Ask HN: How much do you spend on WordPress plugins? - gembird


======
JayNeely
I do a lot of Wordpress development for clients. I've spent more on themes
(between $30 - $80 per theme, usually closer to $40) than I have on plugins,
and the themes often include functionality I'm looking for that I might
otherwise use free plugins to create in a theme I'd build myself.

So far the main plugin I've spent money on is Advanced Custom Fields,
purchasing the repeater field and options page add-ons. Cost around $40 USD I
believe.
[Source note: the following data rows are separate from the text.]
theorem takenFrom_of_save {a : State} (h : BlockInv s) (hcfg : s.ctl.cfg = some cfg)
    (hsave : opSave s = a.finish .save (.okSnapshot snap)) : TakenFrom s a cfg snap := by
  by_cases hphase : cfg.mode.isAead = true ∧ s.ctl.tracker = some .final
  · rw [opSave_eq s hcfg, if_pos hphase] at hsave
    obtain ⟨_, hres⟩ := finish_inj hsave
    cases hres
  by_cases hp : (savePoll s).1 = true
  · obtain ⟨l, hcap⟩ := opSave_captured h hcfg hphase hp
    obtain ⟨rfl, hres⟩ := finish_inj (hsave.symm.trans hcap)
    obtain rfl := OpResult.okSnapshot.inj hres
    have hcr : (savePoll s).2.cr = s.cr := (savePoll_moves h).cr_eq.trans h.gap_moves.cr_eq
    refine ⟨congrArg (· &&& ~~~crypenMask) hcr, ?_, rfl, rfl⟩
    rw [clearCrypen_eq_snapMask h.cr_legal, ← hcr]
    rfl
  · obtain ⟨t, htime, _⟩ := opSave_timedOut h hcfg hphase (Bool.eq_false_iff.2 hp)
    obtain ⟨_, hres⟩ := finish_inj (hsave.symm.trans htime)
    cases hres

/-- The configuration of a snapshot that save has taken (R153, R461). -/
theorem decodeConfig_saved {c : Word} (hc : crLegal c) (hmode : crMode c = some m) :
    ∃ cfg, decodeConfig (c &&& ~~~crypenMask) = some cfg ∧ cfg.mode = m ∧ cfg.keySize = kszOf m c ∧ cfg.dir = crDir c := by
  have hsame := sameConfig_clearCrypen c
  obtain ⟨cfg, hdec⟩ := (reservedConfig_eq_false_iff _).1 (crLegal_clearCrypen hc).2
  have hm : cfg.mode = m :=
    Option.some.inj ((crMode_of_decodeConfig hdec).symm.trans (hsame.crMode_eq.symm.trans hmode))
  obtain ⟨hks, hdir⟩ := fields_of_decodeConfig hdec
  exact ⟨cfg, hdec, hm, by rw [hks, hm, hsame.kszOf_eq], by rw [hdir, hsame.crDir_eq]⟩

/-- restore of a data session without key preparation into a parked block, where its enable starts no pass (R464). -/
theorem opRestore_resumes (h : Parked s) (hdmacr : s.dmacr = 0) (hid : snap.id ∈ s.ctl.outstanding) (hheld : snap ∈ s.snaps)
    (hbits : SnapWord snap.cfgBits) (hdec : decodeConfig snap.cfgBits = some cfg) (hlen : key.length = keyPairs cfg)
    (hneeds : needsKeyPrep cfg = false) (hkp : cfg.mode ≠ .aesKeyPrep)
    (hphase : cfg.mode.isAead = true → phaseOf snap.cfgBits = .header ∨ phaseOf snap.cfgBits = .payload) :
    ∃ t, opRestore (some snap) key s = t.finish .restore .ok ∧ Parked t
      ∧ t = { s.restored cfg snap key with cr := snap.cfgBits ||| crypenMask, ctl := t.ctl, sched := t.sched } := by
  obtain ⟨l, _, hop⟩ := opRestore_written h hdmacr hid hheld hbits hdec hlen
  rw [restoreResume, if_neg (by rw [hneeds]; nofun)] at hop
  obtain ⟨t, hfin, ht, l', hstate⟩ := restoreFinish_parked ((restored_parked h hbits hlen).sched l) rfl
    (crMode_of_decodeConfig hdec) hkp hphase
  refine ⟨t, hop.trans hfin, ht, ?_⟩
  rw [hstate]

/-- The key registers that the session uses hold the key that restore was given (R150). -/
theorem restored_key_used (hlen : key.length = keyPairs cfg) (file : Vector Word 8) (i : Fin 8)
    (hi : keyUsed cfg.mode cfg.keySize i.val = true) : (writeKeys (keyWrites cfg key) file)[i.val]
      = keyHalf i.val (key.getD (i.val / 2 - (keySpan cfg.mode cfg.keySize).1) (0, 0)) := by
  rw [getElem_restored_key hlen, if_pos ((keyUsed_iff cfg i.val).1 hi)]
  rfl

/-- Settles O60: the snapshot holds the registers as save left them, and restore writes them to a parked block. -/
theorem saveThenRestoreResumesBitForBit : Obligations.SaveThenRestoreResumesBitForBit := by
  unfold Obligations.SaveThenRestoreResumesBitForBit
  intro s a b cfg snap key m h hcfg hmode hm hsave hphase hkp hprep hb hid hheld hdrained hdmacr hlen hkey
  subst hm
  obtain ⟨hcra, hbits, hiva, hctxa⟩ := takenFrom_of_save h hcfg (Host.Outcome.next.inj hsave)
  obtain ⟨cfg', hdec, hm, hks, hdir⟩ := decodeConfig_saved h.cr_legal hmode
  obtain ⟨hparked, hzero⟩ := parked_of_detached hb hdrained hdmacr
  have hsame := sameConfig_clearCrypen s.cr
  have hpairs : key.length = keyPairs cfg' := by rw [hlen, keyPairs, hm, hks]
  have hphase' : cfg'.mode.isAead = true → phaseOf snap.cfgBits = .header ∨ phaseOf snap.cfgBits = .payload := by
    rw [hm, hbits, ← hsame.phaseOf_eq, Mode.isAead_iff]
    exact hphase
  obtain ⟨t, hop, htparked, ht⟩ := opRestore_resumes hparked hzero hid hheld (hbits ▸ .of_clearCrypen h.cr_legal)
    (hbits ▸ hdec) hpairs (not_needsKeyPrep (by rw [hm, hdir]; exact hprep)) (hm ▸ hkp) hphase'
  have hcr : t.cr = a.cr ||| crypenMask := by rw [ht, hcra, ← hbits]
  have hkeys : ∀ i : Fin 8, keyUsed cfg.mode (kszOf cfg.mode s.cr) i.val = true → t.key[i.val] = a.key[i.val] := by
    intro i hi
    have hfile : t.key = writeKeys (keyWrites cfg' key) b.key := by rw [ht]; exact restored_key cfg' snap key b
    rw [hkey i hi, hfile, restored_key_used hpairs b.key i (by rw [hm, hks]; exact hi), hm, hks]
    rfl
  have hiv : t.iv = a.iv := by rw [ht, ← hiva]; exact restored_iv cfg' snap key b
  have hctx : cfg.mode.isAead = true → t.csw = a.csw ∧ t.csf = a.csf := by
    intro haead
    have hwords := restored_context cfg' snap key b
    rw [hctxa, if_pos haead] at hwords
    rw [ht]
    exact Prod.mk.inj hwords
  have hta : SameConfig t.cr a.cr := by rw [hcr]; exact (sameConfig_setCrypen a.cr).symm
  have hts : SameConfig t.cr s.cr := hta.trans (by rw [hcra]; exact hsame.symm)
  have hdone : cfg.mode = .aesGcm ∨ cfg.mode = .aesCcm → t.finalDone = false := fun haead =>
    Bool.eq_false_iff.2 fun hdone => by
      have hfinal := (hts.phaseOf_eq.symm.trans (htparked.block.final_phase hdone))
      obtain hp | hp := hphase haead <;> exact absurd (hp.symm.trans hfinal) (by decide)
  refine ⟨t, next_congr hop, hcr, hkeys, hiv, fun haead => hctx (Mode.isAead_of haead), htparked.inQ, htparked.outQ,
    htparked.idle, hdone, fun din bo => ?_⟩
  obtain ⟨hout, hivout, hall⟩ := coreCalls_congr hta (hts.kszOf_eq cfg.mode ▸ hkeys) hctx t.iv din bo
  rw [← hiv]
  exact ⟨hout, hivout, fun haead => hall (Mode.isAead_of haead)⟩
Gives me a license to use those add-ons on as many client sites as I
want.

I've also had clients purchase WooCommerce extensions like the PayPal Pro
gateway ($79) and Stripe extension ($79).

Also, as I continue to build out
[http://BostonStartupsGuide.com](http://BostonStartupsGuide.com), I expect
I'll purchase SearchWP ($25) and Events Calendar Pro ($65).

------
1337biz
So far I haven't seen the need to spend anything on WordPress plugins.

------
joshuaiz
Have a developer's license for Gravity Forms and BackupBuddy and install those
on pretty much every site.

If it's some small bit of functionality I will try to write it myself or do
some creative copy/pasting. Most plugins are bloated with a lot of extra
unnecessary stuff.

------
krapp
None. If I don't find one I like that I can use for free I write my own.

<shameless-self-promotion>

[http://wordpress.org/plugins/kennethrapp](http://wordpress.org/plugins/kennethrapp)

</shameless-self-promotion>

------
companyhen
Typically nothing, one client wanted Gravity Forms so I purchased that for his
site recently. Maybe a few WooCommerce plugin extensions, but that's about it.

------
OafTobark
$0.00 so far. Haven't found a need to.

------
darthdeus
I haven't spend anything as well.